◆ Exercise description ◆
Nothing but the lines from the top of the following entries through the line with "p => [p.toNat]" should be printed, exactly as they are.

━━━ Information supplied ━━━

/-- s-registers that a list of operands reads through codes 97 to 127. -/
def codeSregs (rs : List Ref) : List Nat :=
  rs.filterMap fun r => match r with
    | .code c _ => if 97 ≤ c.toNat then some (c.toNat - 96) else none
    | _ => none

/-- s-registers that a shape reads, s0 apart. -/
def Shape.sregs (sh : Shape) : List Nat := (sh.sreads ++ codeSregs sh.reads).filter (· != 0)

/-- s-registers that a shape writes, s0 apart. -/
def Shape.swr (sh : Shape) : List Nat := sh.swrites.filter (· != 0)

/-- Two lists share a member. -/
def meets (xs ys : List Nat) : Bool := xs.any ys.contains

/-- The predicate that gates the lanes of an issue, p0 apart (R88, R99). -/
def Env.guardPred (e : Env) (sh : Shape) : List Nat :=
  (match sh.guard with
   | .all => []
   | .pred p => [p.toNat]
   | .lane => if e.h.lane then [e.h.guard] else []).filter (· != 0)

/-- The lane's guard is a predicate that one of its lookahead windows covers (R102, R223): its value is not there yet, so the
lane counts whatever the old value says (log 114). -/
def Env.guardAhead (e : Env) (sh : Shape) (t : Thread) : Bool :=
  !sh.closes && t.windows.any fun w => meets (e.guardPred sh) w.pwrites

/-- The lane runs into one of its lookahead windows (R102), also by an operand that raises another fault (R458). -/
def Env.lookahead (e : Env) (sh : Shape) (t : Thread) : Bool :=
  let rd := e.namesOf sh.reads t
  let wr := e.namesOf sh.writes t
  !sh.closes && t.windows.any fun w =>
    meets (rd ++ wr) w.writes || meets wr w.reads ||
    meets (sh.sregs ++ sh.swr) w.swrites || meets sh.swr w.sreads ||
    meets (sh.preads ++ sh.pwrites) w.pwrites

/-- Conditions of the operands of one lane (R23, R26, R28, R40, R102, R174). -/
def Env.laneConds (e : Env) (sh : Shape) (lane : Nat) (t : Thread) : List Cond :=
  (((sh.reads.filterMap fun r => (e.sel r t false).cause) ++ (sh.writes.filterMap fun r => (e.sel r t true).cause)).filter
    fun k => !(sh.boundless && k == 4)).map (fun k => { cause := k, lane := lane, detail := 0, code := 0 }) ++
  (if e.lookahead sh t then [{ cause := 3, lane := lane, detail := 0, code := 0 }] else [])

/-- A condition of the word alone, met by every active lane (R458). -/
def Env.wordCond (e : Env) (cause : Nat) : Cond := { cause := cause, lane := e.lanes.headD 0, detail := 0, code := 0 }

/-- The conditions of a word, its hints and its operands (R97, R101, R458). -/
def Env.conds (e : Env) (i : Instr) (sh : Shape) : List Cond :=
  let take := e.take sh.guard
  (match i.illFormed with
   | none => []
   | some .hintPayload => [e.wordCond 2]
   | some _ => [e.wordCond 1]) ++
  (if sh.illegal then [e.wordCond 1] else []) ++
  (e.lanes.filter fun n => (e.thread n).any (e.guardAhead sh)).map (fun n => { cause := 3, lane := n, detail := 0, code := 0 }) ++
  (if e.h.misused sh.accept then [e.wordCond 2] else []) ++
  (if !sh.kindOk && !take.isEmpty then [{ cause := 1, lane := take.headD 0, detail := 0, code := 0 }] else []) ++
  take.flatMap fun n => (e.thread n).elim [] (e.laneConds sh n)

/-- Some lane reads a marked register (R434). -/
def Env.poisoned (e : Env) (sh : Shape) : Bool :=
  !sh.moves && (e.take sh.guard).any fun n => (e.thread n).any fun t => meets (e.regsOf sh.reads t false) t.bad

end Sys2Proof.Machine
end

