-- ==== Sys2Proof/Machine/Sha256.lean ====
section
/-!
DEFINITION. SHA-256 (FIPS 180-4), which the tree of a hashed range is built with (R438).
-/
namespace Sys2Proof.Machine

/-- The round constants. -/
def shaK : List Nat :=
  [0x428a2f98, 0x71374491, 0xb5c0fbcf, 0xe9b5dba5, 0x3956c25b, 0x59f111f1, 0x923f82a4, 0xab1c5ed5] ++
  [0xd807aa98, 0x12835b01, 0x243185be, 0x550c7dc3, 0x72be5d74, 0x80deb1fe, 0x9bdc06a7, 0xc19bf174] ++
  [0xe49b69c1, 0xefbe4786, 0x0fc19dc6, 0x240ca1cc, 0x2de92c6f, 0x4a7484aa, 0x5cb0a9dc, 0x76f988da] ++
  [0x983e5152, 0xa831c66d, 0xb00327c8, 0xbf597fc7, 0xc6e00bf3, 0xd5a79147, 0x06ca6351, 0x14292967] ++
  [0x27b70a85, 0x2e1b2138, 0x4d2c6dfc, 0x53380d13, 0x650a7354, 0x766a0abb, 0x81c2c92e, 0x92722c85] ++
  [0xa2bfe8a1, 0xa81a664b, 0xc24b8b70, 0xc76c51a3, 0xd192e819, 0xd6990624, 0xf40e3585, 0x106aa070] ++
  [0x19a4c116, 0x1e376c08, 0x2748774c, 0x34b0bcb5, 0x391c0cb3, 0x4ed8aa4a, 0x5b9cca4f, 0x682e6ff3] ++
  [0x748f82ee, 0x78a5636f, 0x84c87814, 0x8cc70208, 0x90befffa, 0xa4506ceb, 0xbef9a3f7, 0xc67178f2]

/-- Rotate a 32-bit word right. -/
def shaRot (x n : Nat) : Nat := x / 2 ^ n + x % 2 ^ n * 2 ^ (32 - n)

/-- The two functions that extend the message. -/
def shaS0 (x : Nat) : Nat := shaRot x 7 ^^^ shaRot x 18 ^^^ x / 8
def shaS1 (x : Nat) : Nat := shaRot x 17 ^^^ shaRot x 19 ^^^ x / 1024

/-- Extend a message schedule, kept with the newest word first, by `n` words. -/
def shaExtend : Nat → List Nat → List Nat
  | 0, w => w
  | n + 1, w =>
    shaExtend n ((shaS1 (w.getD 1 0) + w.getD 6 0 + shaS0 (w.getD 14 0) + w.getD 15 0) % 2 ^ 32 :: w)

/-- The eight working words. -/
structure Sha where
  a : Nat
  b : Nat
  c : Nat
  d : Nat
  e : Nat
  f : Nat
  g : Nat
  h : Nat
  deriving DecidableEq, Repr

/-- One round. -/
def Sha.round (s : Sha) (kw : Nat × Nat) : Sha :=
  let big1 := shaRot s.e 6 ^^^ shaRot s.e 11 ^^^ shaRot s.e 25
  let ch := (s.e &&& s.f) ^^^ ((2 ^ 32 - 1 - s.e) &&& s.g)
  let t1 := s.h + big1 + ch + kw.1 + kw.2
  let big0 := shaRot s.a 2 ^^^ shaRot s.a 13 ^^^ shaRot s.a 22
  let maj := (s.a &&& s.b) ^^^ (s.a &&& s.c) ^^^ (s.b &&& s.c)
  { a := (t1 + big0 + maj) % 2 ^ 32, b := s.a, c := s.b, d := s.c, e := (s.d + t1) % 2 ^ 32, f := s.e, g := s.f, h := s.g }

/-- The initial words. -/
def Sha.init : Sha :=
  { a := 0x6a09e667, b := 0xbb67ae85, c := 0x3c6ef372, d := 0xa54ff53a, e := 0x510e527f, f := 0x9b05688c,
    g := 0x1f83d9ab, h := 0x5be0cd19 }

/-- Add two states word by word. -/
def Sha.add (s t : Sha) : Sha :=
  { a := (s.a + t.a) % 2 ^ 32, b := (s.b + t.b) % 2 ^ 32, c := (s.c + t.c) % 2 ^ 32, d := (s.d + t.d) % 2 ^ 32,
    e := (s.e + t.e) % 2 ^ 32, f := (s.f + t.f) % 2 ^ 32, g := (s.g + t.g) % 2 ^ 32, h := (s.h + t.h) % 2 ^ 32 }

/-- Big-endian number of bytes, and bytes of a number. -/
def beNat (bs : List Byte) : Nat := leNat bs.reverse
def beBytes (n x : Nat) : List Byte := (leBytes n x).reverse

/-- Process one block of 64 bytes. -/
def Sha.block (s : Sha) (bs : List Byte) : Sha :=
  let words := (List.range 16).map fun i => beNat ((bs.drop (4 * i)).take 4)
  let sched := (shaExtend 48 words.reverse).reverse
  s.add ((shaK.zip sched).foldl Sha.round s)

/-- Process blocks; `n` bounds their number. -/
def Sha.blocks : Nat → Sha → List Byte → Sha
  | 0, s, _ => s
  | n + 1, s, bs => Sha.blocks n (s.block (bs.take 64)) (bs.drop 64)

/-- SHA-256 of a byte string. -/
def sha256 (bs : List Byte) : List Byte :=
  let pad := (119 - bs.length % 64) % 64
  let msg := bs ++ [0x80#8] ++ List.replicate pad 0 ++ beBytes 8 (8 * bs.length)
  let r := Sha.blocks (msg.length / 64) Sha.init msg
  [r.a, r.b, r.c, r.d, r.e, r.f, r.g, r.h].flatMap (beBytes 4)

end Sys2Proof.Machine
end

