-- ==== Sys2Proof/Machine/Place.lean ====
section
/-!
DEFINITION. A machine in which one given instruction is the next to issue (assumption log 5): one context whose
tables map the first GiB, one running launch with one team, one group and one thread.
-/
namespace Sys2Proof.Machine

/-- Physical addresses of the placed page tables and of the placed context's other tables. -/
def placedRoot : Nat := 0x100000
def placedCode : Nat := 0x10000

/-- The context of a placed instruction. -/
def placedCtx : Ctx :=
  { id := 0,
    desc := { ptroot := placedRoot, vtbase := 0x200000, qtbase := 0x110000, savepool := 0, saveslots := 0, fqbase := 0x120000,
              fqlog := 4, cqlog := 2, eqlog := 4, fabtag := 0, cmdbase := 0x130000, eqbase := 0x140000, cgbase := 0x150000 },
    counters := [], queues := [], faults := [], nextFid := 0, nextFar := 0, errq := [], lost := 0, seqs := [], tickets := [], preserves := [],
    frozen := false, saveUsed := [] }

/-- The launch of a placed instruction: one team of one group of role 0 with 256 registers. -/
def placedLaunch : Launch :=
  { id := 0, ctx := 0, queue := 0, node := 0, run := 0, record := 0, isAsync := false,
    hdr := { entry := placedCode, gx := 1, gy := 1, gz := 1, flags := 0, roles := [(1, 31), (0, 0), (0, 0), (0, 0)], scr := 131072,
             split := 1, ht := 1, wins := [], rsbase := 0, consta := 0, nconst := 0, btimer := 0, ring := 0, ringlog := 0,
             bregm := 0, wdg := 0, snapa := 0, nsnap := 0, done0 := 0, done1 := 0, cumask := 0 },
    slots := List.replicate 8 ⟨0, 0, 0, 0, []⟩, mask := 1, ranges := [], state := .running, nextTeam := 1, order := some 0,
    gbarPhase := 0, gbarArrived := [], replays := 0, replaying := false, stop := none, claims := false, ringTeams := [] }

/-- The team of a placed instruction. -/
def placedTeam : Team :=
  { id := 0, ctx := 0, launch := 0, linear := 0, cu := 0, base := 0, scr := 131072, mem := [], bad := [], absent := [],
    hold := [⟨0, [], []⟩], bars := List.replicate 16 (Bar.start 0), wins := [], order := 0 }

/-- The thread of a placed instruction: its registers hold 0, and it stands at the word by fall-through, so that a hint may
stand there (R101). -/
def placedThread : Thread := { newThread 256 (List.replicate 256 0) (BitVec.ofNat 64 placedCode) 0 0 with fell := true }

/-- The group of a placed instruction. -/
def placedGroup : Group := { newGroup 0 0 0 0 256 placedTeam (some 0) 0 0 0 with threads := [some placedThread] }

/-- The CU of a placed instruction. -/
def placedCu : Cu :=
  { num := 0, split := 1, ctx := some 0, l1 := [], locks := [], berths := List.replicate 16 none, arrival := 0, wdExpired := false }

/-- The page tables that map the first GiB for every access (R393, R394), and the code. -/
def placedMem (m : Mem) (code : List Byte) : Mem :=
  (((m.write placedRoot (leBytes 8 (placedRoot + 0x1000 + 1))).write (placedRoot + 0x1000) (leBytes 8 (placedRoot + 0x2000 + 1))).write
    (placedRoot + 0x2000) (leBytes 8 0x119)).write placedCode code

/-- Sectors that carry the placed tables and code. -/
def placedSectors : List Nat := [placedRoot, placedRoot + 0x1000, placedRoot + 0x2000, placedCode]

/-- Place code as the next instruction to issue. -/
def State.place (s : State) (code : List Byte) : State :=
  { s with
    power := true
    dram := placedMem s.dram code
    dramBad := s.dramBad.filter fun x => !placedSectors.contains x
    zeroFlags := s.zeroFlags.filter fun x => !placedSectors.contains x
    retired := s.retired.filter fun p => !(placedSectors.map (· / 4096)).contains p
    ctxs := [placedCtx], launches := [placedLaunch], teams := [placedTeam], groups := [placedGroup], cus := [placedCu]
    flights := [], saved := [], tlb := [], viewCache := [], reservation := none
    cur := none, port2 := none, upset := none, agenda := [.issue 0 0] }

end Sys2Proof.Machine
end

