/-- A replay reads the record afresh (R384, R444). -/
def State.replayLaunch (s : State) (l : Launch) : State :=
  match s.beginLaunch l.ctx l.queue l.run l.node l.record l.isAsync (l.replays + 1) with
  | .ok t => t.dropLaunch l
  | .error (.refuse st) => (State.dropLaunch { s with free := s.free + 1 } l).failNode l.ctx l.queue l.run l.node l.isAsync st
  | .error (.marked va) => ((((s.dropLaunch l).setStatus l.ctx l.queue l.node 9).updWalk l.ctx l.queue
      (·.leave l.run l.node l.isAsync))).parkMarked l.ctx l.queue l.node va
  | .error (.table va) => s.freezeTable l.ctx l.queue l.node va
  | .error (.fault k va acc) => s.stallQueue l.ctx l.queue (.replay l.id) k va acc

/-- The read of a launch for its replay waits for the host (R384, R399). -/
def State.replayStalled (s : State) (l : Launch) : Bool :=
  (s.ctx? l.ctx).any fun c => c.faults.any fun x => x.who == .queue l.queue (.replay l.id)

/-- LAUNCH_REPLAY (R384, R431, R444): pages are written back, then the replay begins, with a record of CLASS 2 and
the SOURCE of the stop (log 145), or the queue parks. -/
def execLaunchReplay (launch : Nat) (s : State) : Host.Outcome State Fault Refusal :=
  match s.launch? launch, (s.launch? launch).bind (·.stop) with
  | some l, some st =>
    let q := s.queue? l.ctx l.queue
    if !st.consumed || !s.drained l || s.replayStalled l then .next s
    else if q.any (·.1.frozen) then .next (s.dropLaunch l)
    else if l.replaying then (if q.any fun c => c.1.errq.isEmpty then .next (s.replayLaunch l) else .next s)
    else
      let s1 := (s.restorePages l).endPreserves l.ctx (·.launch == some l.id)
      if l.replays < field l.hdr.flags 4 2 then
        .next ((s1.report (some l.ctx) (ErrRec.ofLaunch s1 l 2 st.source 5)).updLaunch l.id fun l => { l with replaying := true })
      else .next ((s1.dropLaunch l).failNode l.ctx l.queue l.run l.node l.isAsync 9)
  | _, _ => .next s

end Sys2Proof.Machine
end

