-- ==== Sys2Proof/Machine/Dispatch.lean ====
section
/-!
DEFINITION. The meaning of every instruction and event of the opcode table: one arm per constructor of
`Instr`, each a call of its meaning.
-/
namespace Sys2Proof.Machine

━━━

◆ Output for this task ◆
/-- s-registers that a list of operands reads through codes 97 to 127. -/
def codeSregs (rs : List Ref) : List Nat :=
  rs.filterMap fun r => match r with
    | .code c _ => if 97 ≤ c.toNat then some (c.toNat - 96) else none
    | _ => none

/-- s-registers that a shape reads, s0 apart. -/
def Shape.sregs (sh : Shape) : List Nat := (sh.sreads ++ codeSregs sh.reads).filter (· != 0)

/-- s-registers that a shape writes, s0 apart. -/
def Shape.swr (sh : Shape) : List Nat := sh.swrites.filter (· != 0)

/-- Two lists share a member. -/
def meets (xs ys : List Nat) : Bool := xs.any ys.contains

/-- The predicate that gates the lanes of an issue, p0 apart (R88, R99). -/
def Env.guardPred (e : Env) (sh : Shape) : List Nat :=
  (match sh.guard with
   | .all => []
   | .pred p => [p.toNat]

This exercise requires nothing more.